Answer: Fuel-coolant interaction

• If magma rises into sea water slowly, even at temperatures of about 1200 degrees Celsius, a thin film of steam forms between the magma and water.
• This provides a layer of insulation to allow the outer surface of the magma to cool.
• But this process doesn’t work when magma is blasted out of the ground full of volcanic gas.
• When magma enters the water rapidly, any steam layers are quickly disrupted, bringing hot magma in direct contact with cold water.
• Volcano researchers call this ‘fuel-coolant interaction’ and it is akin to weapons-grade chemical explosions.

A chain reaction

• Extremely violent blasts tear the magma apart.
• A chain reaction begins, with new magma fragments exposing fresh hot interior surfaces to water, and the explosions repeat, ultimately jetting out volcanic particles and causing blasts with supersonic speeds.

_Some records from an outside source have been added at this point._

-- ==== Sys2Proof/Machine/Vector.lean ====
section
/-! DEFINITION. The vector unit (spec/06_vector_and_functions.md R141-R154, R164-R170): VOP, VRED, CVT, SFN, GACT, SMX,
NRM and the lane-quire instructions. -/

namespace Sys2Proof.Machine

/-! ### Issue, ports and destinations -/

/-- The shape of a vector-unit instruction: its count, stream sources and how many elements each holds, its destination,
SFU steps (or an SFU that its rate does not show, and the registers it writes), and the offsets of Table 6-4: first write of vector 0, and completion beyond N r. -/
structure VShape where
  n : Nat
  adv : Bool
  a : Option (BitVec 17 × Fmt) := none
  b : Option (BitVec 17 × Fmt) := none
  bPair : Bool := false
  d : Option (BitVec 17 × Fmt) := none
  red : Bool := false
  reg : Option Nat := none
  steps : Nat := 0
  rot : Nat := 0
  sfu : Bool := false
  also : List Nat := []
  first : Nat := 7
  last : Nat := 6

/-- Half lines read per vector of a format (R150: int4 counts one half). -/
def halfLines (f : Fmt) : Nat := if f = .int4 then 1 else 2 * linesPerVec f

/-- Half lines a shape reads per vector. [log 36, DEDUCED] -/
def VShape.reads (x : VShape) : Nat :=
  (match x.a with
    | some p => halfLines p.2
    | none => 0) +
  (match x.b with
    | some p => if x.bPair then 2 else halfLines p.2
    | none => 0)

/-- Lines written per vector. -/
def VShape.wl (x : VShape) : Nat :=
  match x.d with
  | some p => if x.red then 1 else max 1 (linesPerVec p.2)
  | none => 0

/-- Cycles per vector (R150). -/
def VShape.rate (x : VShape) : Nat := max (max 1 ((x.reads + 3) / 4)) (max x.wl (4 * x.steps))

/-- First lines of the sources and the destination, advanced (Table 7-3). -/
def VShape.bases (x : VShape) (c : Ctx) : Int × Int × Int :=
  let f (i : Nat) (p : Option (BitVec 17 × Fmt)) : Int :=
    match p with
    | some q => advance x.adv i c.loops q.1.toNat
    | none => 0
  (f 0 x.a, f 1 x.b, f 2 x.d)

/-- Lines of the destination stream. -/
def VShape.dLines (x : VShape) : Nat :=
  match x.d with
  | some p => linesOf p.2 (if x.red then x.n else 64 * x.n)
  | none => 0

/-- All operand lines lie in the footprint. -/
def VShape.foot (x : VShape) (s : State) (c : Ctx) : Bool :=
  let (a, b, d) := x.bases c
  (match x.a with
    | some p => inFoot s c.leng c.g a (linesOf p.2 (64 * x.n))
    | none => true) &&
  (match x.b with
    | some p => inFoot s c.leng c.g b (if x.bPair then linesOf .p32 (2 * x.n) else linesOf p.2 (64 * x.n))
    | none => true) &&
  (match x.d with
    | some _ => inFoot s c.leng c.g d x.dLines
    | none => true)

/-- Port claims of the reads: port 2 takes the first line of a cycle, port 3 the second (R149, R150). [log 36, DEDUCED] -/
def VShape.claims (x : VShape) (c : Ctx) : List Claim :=
  let lines := (x.reads + 1) / 2
  let mk' (p : Port) (len : Nat) : List Claim :=
    if len = 0 then []
    else [{ port := p, unit := .vector, seg := c.g, pc := c.pc, lo := c.cyc + 1, len := len, per := x.rate, n := x.n }]
  mk' .r2 ((lines + 1) / 2) ++ mk' .r3 (lines / 2)
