/-- A transfer reads a Stacks line, or the tile it goes into, and has none of it landed. -/
def Xfer.reads (x : Xfer) (off : Nat) : Bool :=
  match x.src with
  | some b => decide (b ≤ off) && decide (off < b + 64 * x.lines.length) && decide (x.landed ≤ (off - b) / 64 / x.tileN * x.tileN)
  | none => false

/-- A transfer reads line `v` at an offset instead; a transposed tile is formed again (R331). -/
def Xfer.seeLine (off : Nat) (v : Line × Mark) (x : Xfer) : Xfer :=
  let i := (off - x.src.getD 0) / 64
  if x.tileN = 1 then { x with lines := x.lines.set i v }
  else
    let f : Fmt := if x.tileN = 32 then .int4 else if x.tileN = 64 then .p8 else if x.tileN = 128 then .p16 else .p32
    let raw := transposeLines f x.lines
    { x with lines := transposeLines f (raw.set i (v.1, (raw.getD i (0, 0)).2 ||| v.2)) }

/-- A write lands on a Stacks line that another owner's transfer is still reading: no order exists between owners but that of their
positions (R327), so a free bit says for each whether it reads the new line. [log 41, DEDUCED] -/
def raceReads (slot : Option Nat) (off : Nat) (v : Line × Mark) (s : State) : State :=
  let hit (x : Xfer) : Bool := decide (some x.slot ≠ slot) && x.reads off
  if s.xfers.any hit then
    let (f, s) := takeFree s
    { s with xfers := s.xfers.map fun x => if hit x ∧ (Config.openWord f).getLsbD (x.id % 64) then x.seeLine off v else x }
  else s

/-- A line written into the Stacks by an owner: a job slot, or none for a port or the host. [log 41, DEDUCED] -/
def stkLand (slot : Option Nat) (off : Nat) (v : Line × Mark) (s : State) : State := raceReads slot off v (stkWrite off v.1 v.2 s)

/-- A job's write reaches a hub at time `at'`: its own reads under way whose requests reach the hub later, or at that time from a higher
engine or as a hub mover's, read what it writes (R327). [log 41, DEDUCED] -/
def ownReads (slot leng at' off : Nat) (ls : List (Line × Mark)) (s : State) : State :=
  foldS ls.zipIdx (fun y s =>
    let o := off + 64 * y.2
    { s with xfers := s.xfers.map fun x =>
        if x.slot = slot ∧ x.kind = 0 ∧ x.reads o ∧ (at' < x.hubAt ∨ (at' = x.hubAt ∧ (x.hub ∨ leng < x.leng))) then x.seeLine o y.1
        else x }) s

/-- Put a transfer in flight. -/
def addXfer (x : Xfer) (s : State) : State :=
  { s with xfers := s.xfers ++ [{ x with id := s.nextXfer }], nextXfer := s.nextXfer + 1 }

/-- Change a transfer. -/
def xferMod (id : Nat) (f : Xfer → Xfer) (s : State) : State :=
  { s with xfers := s.xfers.map fun x => if x.id = id then f x else x }

/-- Remove a transfer. -/
def xferDrop (id : Nat) (s : State) : State := { s with xfers := s.xfers.filter fun x => decide (x.id ≠ id) }

/-- Where a shelfmark of this module leads (R351, Table 13-4). -/
inductive Place where
  | stacks (off : Nat)
  | carrel (leng line : Nat)
  | bank (leng off : Nat)
  | verdict (slot item : Nat)
  | nowhere
  deriving DecidableEq, Repr

/-- Decoding the unit and offset of a shelfmark (R314, R351). -/
def placeOf (sh : Nat) : Place :=
  if bitsOf sh 42 1 = 0 then
    if populated (bitsOf sh 0 42) then .stacks (bitsOf sh 0 42) else .nowhere
  else
    let sel := bitsOf sh 32 10
    let off := bitsOf sh 0 32
    if sel < 0x40 then (if off % 64 = 0 ∧ off / 64 < 98304 then .carrel sel (off / 64) else .nowhere)
    else if sel < 0x80 then .bank (sel - 0x40) off
    else if sel = 0x100 then (if off / 2 ^ 14 = 0 ∧ off % 64 = 0 ∧ bitsOf off 6 6 < 62 then .verdict (bitsOf off 12 2) (bitsOf off 6 6) else .nowhere)
    else .nowhere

How has it emerged out to be so big?

• The caldera is a crater-like depression around 5km across.
• Small eruptions (such as in 2009 and 2014/15) occur mainly at the edge of the caldera, but very big ones come from the caldera itself.
• These big eruptions are so large the top of the erupting magma collapses inward, deepening the caldera.
• Looking at the chemistry of past eruptions, we now think the small eruptions represent the magma system slowly recharging itself to prepare for a big event.

What next?

• This latest eruption has stepped up the scale in terms of violence.
• Researchers are still in the middle of this major eruptive sequence and many aspects remain unclear, partly because the island is currently obscured by ash clouds.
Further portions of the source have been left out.